Nicholson said the assessment of damage was continuing.
It was the middle of the night in Kuwait, where the Canadian warplanes are based, and nobody connected with Task Force Iraq was available to comment.
Ottawa received word of the attack at about noon Ottawa time (or around 8 p.m. in Iraq).
First word of the successful sortie came in a statement from the minister shortly after 6 p.m. ET.
Few other details were released about the airstrike, which was the first use of bombs by CF-18 Hornets since the war to oust Moammar Gadhafi.
“We are all proud about the first strike,” an officer in Ottawa familiar with the operation said.

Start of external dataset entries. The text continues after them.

/-- An answer of a request is kept for the set that asked. -/
def answered (s : State) (r : Remote) (data : BitVec 128) (fail : Option (Byte × Byte)) : State :=
  (ended s r).setGrp r.group { s.grp r.group with
    resp := (s.grp r.group).resp ++ [{ jset := r.jset, lane := r.lane, pa := r.pa, data, fail }] }

/-- A store that failed outside stops its launch, the first cause kept, with the place of the strand that issued it (R373, R442,
R452). -/
def storeFailed (s : State) (r : Remote) (detail : Byte) : State :=
  stoppedBy s r.launch { kind := 1, cause := 0x11, detail := detail.zeroExtend 16, team := r.team, group := r.index
                         strand := r.strand, core := r.core, tinfo := tinfoOf { cause := 0x11, detail }, taddr := r.va }

/-- The fused security version: the fuses blown (R454, log 97). -/
def fuses (s : State) : Nat := (List.range 64).countP fun i => s.ctl.fusedSvn.getLsbD i

/-- The first step of bring-up that fails, in the order of R473: how many images had been accepted by then, and what BOOTSTAT says of
the image that was not. -/
inductive BootFails (svn : Nat) (images : List FwImage) (ring rest : Bool) : Nat → Nat → Nat → Prop where
  | management (why : Nat) (h : imageFails svn 1 images[0]? = some why) : BootFails svn images ring rest 0 1 why
  | ring (h : imageFails svn 1 images[0]? = none) (h1 : ring = false) : BootFails svn images ring rest 1 0 0
  | second (why : Nat) (h : imageFails svn 1 images[0]? = none) (h1 : ring = true) (h2 : imageFails svn 2 images[1]? = some why) :
      BootFails svn images ring rest 1 2 why
  | third (why : Nat) (h : imageFails svn 1 images[0]? = none) (h1 : ring = true) (h2 : imageFails svn 2 images[1]? = none)
      (h3 : imageFails svn 3 images[2]? = some why) : BootFails svn images ring rest 2 3 why
  | rest (h : imageFails svn 1 images[0]? = none) (h1 : ring = true) (h2 : imageFails svn 2 images[1]? = none)
      (h3 : imageFails svn 3 images[2]? = none) (h4 : rest = false) : BootFails svn images ring rest 3 0 0

/-- Events of single units, each with the state it leaves. -/
inductive UnitRule (s : State) : Instr → State → Prop where
  | signature (core : Nat) (m : Posted) (sig : Line)
      (h : (s.msgs.find? fun m => match m.msg with | .signature c _ => c == core | _ => false) = some m)
      (h2 : m.msg = .signature core sig) : UnitRule s (.signaturePublish core)
        ({ s with msgs := s.msgs.erase m }.setCore core { s.core core with psig := (s.core core).psig ||| sig })
  | drop (core asid hnd : Nat) (m : Posted)
      (h : (s.msgs.find? fun m => match m.msg with | .drop c _ _ => c == core | _ => false) = some m)
      (h2 : m.msg = .drop core asid hnd) : UnitRule s (.handleEntryDrop core)
        ({ s with msgs := s.msgs.erase m }.setCore core { s.core core with
          handles := tdel (s.core core).handles (asid * 4096 + hnd) })
  | ways (core k w : Nat) (m : Posted)
      (h : (s.msgs.find? fun m => match m.msg with | .ways c _ _ => c == core | _ => false) = some m)
      (h2 : m.msg = .ways core k w) :
      UnitRule s (.srwaysPublish core) ({ s with msgs := s.msgs.erase m }.setCore core { s.core core with
        ways := tput 0 (s.core core).ways k w })
  | sfu (k lane : Nat) (a : SfuArg) (rest : List SfuArg) (h : (s.grp k).args lane = a :: rest)
      (h2 : ((s.grp k).queued 5 lane).length < 8) :
      UnitRule s (.sfuResult k lane) (s.setGrp k { ((s.grp k).setQueued 5 lane ((s.grp k).queued 5 lane ++ [a.result lane])) with
        sfu := tput [] (s.grp k).sfu lane rest })
  | sfuFull (k lane : Nat) (h2 : 8 ≤ ((s.grp k).queued 5 lane).length) : UnitRule s (.sfuResult k lane) s
  | hostLoad (r : Remote) (data : BitVec 128) (h : HostReq s r) (h2 : r.op ≠ .store) (h3 : (tfind s.groups r.group).isSome = true) :
      UnitRule s (.hostWindowCompletion r.id data true) (answered s r data none)
  | hostLoadFails (r : Remote) (data : BitVec 128) (h : HostReq s r) (h2 : r.op ≠ .store)
      (h3 : (tfind s.groups r.group).isSome = true) :
      UnitRule s (.hostWindowCompletion r.id data false) (answered s r 0 (some (0x10, 3)))
  | hostStore (r : Remote) (data : BitVec 128) (h : HostReq s r) (h2 : r.op = .store) :
      UnitRule s (.hostWindowCompletion r.id data true) (ended s r)
  | hostTimeout (r : Remote) (h : HostReq s r) (h2 : r.op ≠ .store) (h3 : (tfind s.groups r.group).isSome = true) :
      UnitRule s (.hostRequestTimeout r.id) (answered s r 0 (some (0x10, 3)))
  | hostStoreLost (r : Remote) (h : HostReq s r) (h2 : r.op = .store) (h3 : (tfind s.launches r.launch).isSome = true)
      (h4 : (s.launch r.launch).stop = none) : UnitRule s (.hostRequestTimeout r.id)
        { (storeFailed (ended s r) r 13) with ctl := { s.ctl with hosterr := s.ctl.hosterr + 1 } }
  | fabricLoad (r : Remote) (data : BitVec 128) (ok : Bool) (h : FabricReq s r) (h2 : r.op ≠ .store)
      (h3 : (tfind s.groups r.group).isSome = true) :
      UnitRule s (.fabricResponse r.id data ok) (answered s r data (if ok then none else some (0x11, 11)))
  | fabricStore (r : Remote) (data : BitVec 128) (h : FabricReq s r) (h2 : r.op = .store) :
      UnitRule s (.fabricResponse r.id data true) (ended s r)
  | fabricStoreRefused (r : Remote) (w : Nat) (data : BitVec 128) (h : FabricReq s r) (h2 : r.op = .store)
      (hw : r.window = some w) (h3 : (tfind s.launches r.launch).isSome = true) (h4 : (s.launch r.launch).stop = none) :
      UnitRule s (.fabricResponse r.id data false) { (storeFailed (ended s r) r 11) with ctl := { s.ctl with
        outw := tset s.ctl.outw w { s.window w with refused := (s.window w).refused + 1 } } }
  | fabricStoreLost (r : Remote) (w : Nat) (h : FabricReq s r) (h2 : r.op = .store)
      (hw : r.window = some w) (h3 : (tfind s.launches r.launch).isSome = true) (h4 : (s.launch r.launch).stop = none) :
      UnitRule s (.fabricResponseTimeout r.id) { (storeFailed (ended s r) r 11) with ctl := { s.ctl with
        outw := tset s.ctl.outw w { s.window w with refused := (s.window w).refused + 1 } } }
  | fabricTimeout (r : Remote) (h : FabricReq s r) (h2 : r.op ≠ .store) (h3 : (tfind s.groups r.group).isSome = true) :
      UnitRule s (.fabricResponseTimeout r.id) (answered s r 0 (some (0x10, 3)))
  | wear (k eol em : Nat) : UnitRule s (.wearPrediction k eol em)
      (s.setStack k { s.stack k with
        wearEol := BitVec.ofNat 64 (eol % 2 ^ 32), wearDay := some (s.stack k).periods.toNat, wearEm := (s.stack k).wearEm + BitVec.ofNat 64 em })
  | launchWaits (q : Nat) (h : (s.queue q).head = none) : UnitRule s (.waitReread q) s
  | recordNone (q : Nat) (h : (s.queue q).reads = false) : UnitRule s (.recordRead q) s
  | completionFull (q : Nat) (e : Ending) (rest : List Ending) (h : (s.queue q).endings = e :: rest)
      (h2 : (s.queue q).ctail - (s.queue q).chead = BitVec.ofNat 64 (2 ^ (s.queue q).csize)) :
      UnitRule s (.completionRecord q) s
  | booted (images : List FwImage) (a b c : FwImage) (rest : List FwImage) (h : s.ctl.boot = 0)
      (h2 : images = a :: b :: c :: rest) (h3 : imageFails (fuses s) 1 (some a) = none)
      (h4 : imageFails (fuses s) 2 (some b) = none) (h5 : imageFails (fuses s) 3 (some c) = none) :
      UnitRule s (.bringUp images ⟨true, true, true⟩) { s with ctl := { s.ctl with boot := 1, images := [a, b, c] } }
  | bootFails (images : List FwImage) (trained : Training) (kept image why : Nat) (h : s.ctl.boot = 0)
      (h2 : BootFails (fuses s) images trained.ring (trained.memory && trained.port) kept image why) :
      UnitRule s (.bringUp images trained) { s with ctl := { s.ctl with
        boot := 2, bootImage := image, bootWhy := why, images := images.take kept } }
  | bootTwice (images : List FwImage) (trained : Training) (h : s.ctl.boot ≠ 0) :
      UnitRule s (.bringUp images trained) s

/-- Accesses that have passed their key check under a slot and are not performed yet, stores apart (R459). -/
def UnderKey (s : State) (slot : Nat) : Prop :=
  (∃ r ∈ s.loads, r.key = some slot) ∨
  (∃ e ∈ s.groups, ∃ x ∈ e.2.strands, ∃ b, x.begun = some b ∧ ∃ a ∈ b.accs, a.key = some slot) ∨
  ∃ c ∈ s.cores, ∃ m ∈ c.2.mats, m.tileKey = some slot ∨ m.mergeKey = some slot

/-- An outstanding access of a group that may be performed alone: no earlier one of its core meets its bytes, which lie in one line
inside the package, and none is of a lane before it of one atomic (R237, R243, R382). -/
def NextLoad (s : State) (k idx : Nat) (r : Load) : Prop :=
  (s.loads.filter (·.group == k))[idx]? = some r ∧ s.loads.count r = 1 ∧ cacheable r.pa = true ∧ r.size ≤ 16 ∧
  r.pa % 128 + r.size ≤ 128 ∧ KeyAgrees s (r.pa / 128) r.key ∧
  ∀ x ∈ s.loads.takeWhile (· != r), ((s.grp x.group).core = (s.grp k).core → x.pa + x.size ≤ r.pa ∨ r.pa + r.size ≤ x.pa) ∧
    ∀ f g, r.fly = some f → x.fly = some g → x.group = k → f.unit ≠ 0 → g.unit ≠ f.unit

/-- Every tier line of a memory line that holds it under a key is pinned, or none is (R441). -/
def KeyedPinned (s : State) (line : Nat) (pinned : Bool) : Prop :=
  ∀ n, nodeOf (line * 128) = .stack n → ∀ e ∈ (s.stack n).tier, e.2.line = line → e.2.key ≠ none → e.2.pin.isSome = pinned

/-- No poison waits on a line for a core's access. -/
def CleanFor (s : State) (core line : Nat) : Prop :=
  s.poisoned line = false ∧ line ∉ (s.core core).wcbPoison ∧ line ∉ (s.core core).l1poison

/-! ## The event ring (R475) -/

/-- Byte o of an event record. -/
def eventByte (kind unit launch place : Nat) (detail : List Nat) (e o : Nat) : Byte :=
  if o = 0 then BitVec.ofNat 8 kind else if o = 1 then BitVec.ofNat 8 unit
  else if 4 ≤ o ∧ o < 8 then valByte launch (o - 4) else if 8 ≤ o ∧ o < 16 then valByte place (o - 8)
  else if 16 ≤ o ∧ o < 56 then valByte (detail.getD ((o - 16) / 4) 0) (o % 4)
  else if 56 ≤ o then valByte e (o - 56) else 0

/-- An event record is logged: it enters the ring where the ring is enabled and has room, else it is counted as lost. -/
def Logged (s t : State) (kind unit launch place : Nat) (detail : List Nat) : Prop :=
  let c := s.ctl
  if c.heven = false ∨ c.hevtail - c.hevhead = BitVec.ofNat 64 (2 ^ c.hevsize) then
    t = { s with ctl := { c with hevlost := c.hevlost + 1 } }
  else
    let e := c.hevtail + 1
    let a := c.hevbase.toNat + 64 * (e.toNat % 2 ^ c.hevsize)
    { t with ctl := s.ctl, stackTab := s.stackTab, edge := s.edge, mem := s.mem, poison := s.poison } = s ∧
    t.ctl = { c with hevtail := e, msix := if c.hevint then c.msix ++ [1024] else c.msix } ∧
    ∀ x, t.home x = if a ≤ x ∧ x < a + 64 then eventByte kind unit launch place detail e.toNat (x - a) else s.home x

/-- The n bytes from an address up lie under a key, or under none, have storage or a window that answers, and no write of
the device's own to them fails (R321, R442, R450, R458, log 113). -/
def Reaches (s : State) (a n : Nat) (key : Option Nat) : Prop :=
  ∀ i, i < n → KeyAgrees s ((a + i) / 128) key ∧ s.physFail ((a + i) / 128 * 128) true = none

/-- The event ring's next record can be written as it stands. -/
def RingPlain (s : State) : Prop :=
  Reaches s (s.ctl.hevbase.toNat + 64 * ((s.ctl.hevtail + 1).toNat % 2 ^ s.ctl.hevsize)) 64 none

/-- The record of the stop that an uncorrected error in an accumulator row causes (R462). -/
def rowLost (s : State) (id core row : Nat) : FaultRec :=
  { kind := 1, cause := 0x3F, core := core, taddr := BitVec.ofNat 64 row, launch := id, seq := (s.launch id).lrec.seq }

/-- A place whose error is still to be tested; and one whose test is done (R463). -/
def toTest (s : State) (p : EccPlace) : State := { s with ctl := { s.ctl with tests := s.ctl.tests ++ [p] } }
def testedAt (s : State) (p : EccPlace) : State :=
  let s : State := { s with ctl := { s.ctl with tests := s.ctl.tests.erase p } }
  match p with
  | .sram stack slice way _ => s.setStack stack ((s.stack stack).testWay slice way)
  | _ => s

/-- A corrected error counted, those of the last 24 hours kept; and how many of those a place has (R464). -/
def counted (s : State) (p : EccPlace) : State :=
  { s with ctl := { s.ctl with
    errors := (s.ctl.errors.filter fun e => decide ((s.stack (placeStack e.1)).periods.toNat < e.2 + 86400000)) ++
      [(p, (s.stack (placeStack p)).periods.toNat)] } }
def recentErrors (s : State) (p : EccPlace) : Nat :=
  s.ctl.errors.countP fun e => e.1 == p && decide ((s.stack (placeStack p)).periods.toNat < e.2 + 86400000)

/-- A parity error discards the TLB entry, the handle entry or the L1 line it stands in (R460). -/
def discarded (s : State) (core : Nat) (tlb handle line : Option Nat) : State :=
  let c := match line with | some l => (s.core core).dropL1 (· == l) | none => s.core core
  s.setCore core { c with
    tlb := match tlb with | some i => ldel c.tlb i | none => c.tlb
    handles := match handle with | some k => tdel c.handles k | none => c.handles }

/-- No resident allocation of a core touches a bank (R464). -/
def BankFree (s : State) (core b : Nat) : Prop :=
  (∀ t ∈ s.teams, t.2.core = core → t.2.size ≠ 0 → (b + 1) * 65536 ≤ t.2.base ∨ t.2.base + t.2.size ≤ b * 65536) ∧
  ∀ h, (s.core core).holder = some h → h.size ≠ 0 → (b + 1) * 65536 ≤ h.base ∨ h.base + h.size ≤ b * 65536

/-- Nothing stands in a partition: no group, and no holder's carrier groups (R407, R464). -/
def PartFree (s : State) (core part : Nat) : Prop :=
  (s.core core).holder = none ∧ ∀ e ∈ s.groups, ¬ (e.2.core = core ∧ e.2.part = part)

/-- A test finds a lasting fault in a place: it fails, or it is the third corrected error within 24 hours (R464). -/
def Lasting (s : State) (p : EccPlace) (passed : Bool) : Prop :=
  p ∈ s.ctl.tests ∧ (passed = false ∨ 3 ≤ recentErrors s p)

/-- A bank of a core's local memory, as a place of the scratchpad or of L1 data. -/
inductive BankPlace (core : Nat) : EccPlace → Nat → Prop where
  | pad (block : Nat) : BankPlace core (.localMem core block) (block / 512)
  | l1 (bank line : Nat) : BankPlace core (.l1Data core bank line) bank

/-- Queued writes of a line are struck. -/
def struck (q : List SliceReq) (line : Nat) : List SliceReq := q.map fun r => if r.line = line then { r with poison := true } else r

“It’s all good news, but we cannot possibly release information because it has to all come out at once at a tech brief where all the information will be covered so that you have the whole picture.”
As of Sunday evening, that brief for journalists was scheduled to be given in Ottawa on Tuesday.
It is the fourth time that Canada’s venerable CF-18s have dropped bombs, but not the first time that they have been used against Iraq. During the first Gulf War, which routed Saddam Hussein’s army from Kuwait in 1991, several dozen CF-18s flew for weeks against targets in Kuwait and Iraq. For that mission they flew out of a base in Qatar that was dubbed Canada Dry Two. Canadian support elements were housed nearby at Canada Dry One.
Eighteen of Canada’s 30-year-old fighter jets were deployed again in 1999 against Serbian forces during the Kosovo conflict. They flew combat missions again over Libya three years ago.
The bombing run of Sunday may put to rest a minor controversy over whether the laser-guided munitions used in Sunday’s air strike were up to the job because they have trouble identifying targets in cloudy weather. That was a problem during the first two days of Canada’s part in the air campaign, which began on Thursday. But skies were clear Sunday.
To see through the clouds the CF-18s are about to receive GPS-guided bombs as well. The blogosphere was alive this weekend with suggestions that Canada did not have enough of these weapons. It was a charge strongly denied by airmen in-theatre and back in Canada.
But Canada’s mix of bombs is about to improve. All-weather GPS-guided bombs for the CF-18 Hornets are expected to arrive from Canada in the next day or two.
Canadian Armed Forces flight crew service the CP-140M Aurora Long Range Patrol aircraft as they arrive in Kuwait. Photo: Canadian Forces Combat Camera, DND IS2014-5784
There was some speculation in the blogosphere that the delay in getting the GPS-guided weapons from Canada to the Middle East had arisen because Ottawa had failed to order new supplies of munitions after the air war that Canada was part of over Libya three years ago. Several military and civilian sources insisted that supplies of ordnance for the CF-18 were sufficient for the present needs and that the Hornets would be flying with a mix of laser and GPS-guided bombs under their wings very soon.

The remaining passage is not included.